(Saved entries)
§

/-- "call then ret returns the instruction pointer to exactly the address immediately following the call instruction and
its operand" (47_call_ret.md R182), with the stack, registers and memory as before the `call`. The stack has room. -/
def Obligations.CallThenRetReturnsBehindTheCall : Prop :=
  ∀ (s : State) (a0 : Cell) (a : Operand) (v : Word), Running s a0 → operandValue s a = some v →
    s.cfg.stackDepth ≠ some s.stack.length →
    ∃ t u, exec (.call a) s = .next t ∧ exec .ret t = .next u ∧ u.pc = .running (a0 + 2) ∧
      u.fault = none ∧ u.stack = s.stack ∧ KeepsRegs s u ∧ KeepsMem s u

/-- After `push a` and `pop r` the stack is as before and the register holds what the operand denoted (42_move_stack.md,
corner cases of `pop`). The stack has room. -/
def Obligations.PopAfterPushRestoresTheStack : Prop :=
  ∀ (s : State) (a0 : Cell) (a : Operand) (r : RegIx) (v : Word), Running s a0 → operandValue s a = some v →
    s.cfg.stackDepth ≠ some s.stack.length →
    ∃ t u, exec (.push a) s = .next t ∧ exec (.pop (.reg r)) t = .next u ∧ u.fault = none ∧
      u.stack = s.stack ∧ SetsReg s u r v ∧ KeepsMem s u ∧ u.pc = .running (a0 + 4)

/-- A load returns the value of the most recent committed store to its cell (20_memory.md R49 (c)): `rmem` after `wmem`
at the address both operands denote. Memory is in canonical form. -/
def Obligations.RmemAfterWmemReturnsTheValue : Prop :=
  ∀ (s : State) (a0 : Cell) (a b c : Operand) (r : RegIx) (addr v : Word), Running s a0 → s.mem.wf = true →
    operandValue s a = some addr → operandValue s b = some v → operandValue s c = some addr →
    ∃ t u, exec (.wmem a b) s = .next t ∧ exec (.rmem (.reg r) c) t = .next u ∧ u.fault = none ∧
      SetsReg s u r v ∧ u.pc = .running (a0 + 6)

/-- Seen by the program, the input is one stream: a committed `in` takes its first character, and an `in` that fails for
any reason but the end of input leaves the stream as it was, though a line was pulled (48_io.md R193, R195). The stream
is the part of the input that the model has lined up (log entry 5); that a failing `in` keeps it is the spec's own
decision D17. -/
def Obligations.InConsumesTheStreamInOrder : Prop :=
  ∀ (a : Operand) (s t : State), s.inbuf ≠ [] ∨ s.source ≠ [] → exec (.input a) s = .next t →
    (t.fault = none → ∃ (r : RegIx) (ch : CodePoint), a = .reg r ∧ (t.regs[r]).toNat = ch.val ∧
      inputStream s = ch :: inputStream t) ∧
    (∀ rec, t.fault = some rec → rec.kind ≠ .endOfInput → inputStream t = inputStream s)

/-! ## The host's operations -/

/-- A run stopped by its budget is paused: going on with a further budget is the same as one run with both together. The
reading of the budget is the spec's own decision D14 (40_step.md R99). -/
def Obligations.BudgetStopIsAPause : Prop :=
  ∀ (m n : Nat) (s : State), (runFor m s).2 = .budget → runFor (m + n) s = runFor n (runFor m s).1

/-- Why a run stopped is true of the state it leaves, and it never commits more steps than its budget (40_step.md R99,
70_reset_and_hazards.md R248; the counter and the budget are the spec's own decisions D13 and D14). -/
def Obligations.RunStopsForATrueReason : Prop :=
  ∀ (n : Nat) (s : State),
    ((runFor n s).2 = .halted → EndedWell (runFor n s).1) ∧
    (∀ r, (runFor n s).2 = .fault r → (runFor n s).1.fault = some r) ∧
    ((runFor n s).2 = .budget → (∃ a0, Running (runFor n s).1 a0) ∧ (runFor n s).1.steps = s.steps + n) ∧
    s.steps ≤ (runFor n s).1.steps ∧ (runFor n s).1.steps ≤ s.steps + n

/-- A run returns at most one result, with every budget: with `Unbounded` the step at which it stops does not matter. -/
def Obligations.RunResultIsUnique : Prop :=
  ∀ (b : Budget) (s : State) (x y : State × StopReason), Runs b s x → Runs b s y → x = y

§

WHAT THE TASK REQUIRES:
Up to and including the line with "u.pc = .running (a0 + 2) ∧", output each line of the entries above exactly, starting from the first.

YOUR SOLUTION:
/-- "call then ret returns the instruction pointer to exactly the address immediately following the call instruction and
its operand" (47_call_ret.md R182), with the stack, registers and memory as before the `call`. The stack has room. -/
def Obligations.CallThenRetReturnsBehindTheCall : Prop :=
  ∀ (s : State) (a0 : Cell) (a : Operand) (v : Word), Running s a0 → operandValue s a = some v →
    s.cfg.stackDepth ≠ some s.stack.length →
    ∃ t u, exec (.call a) s = .next t ∧ exec .ret t = .next u ∧ u.pc = .running (a0 + 2) ∧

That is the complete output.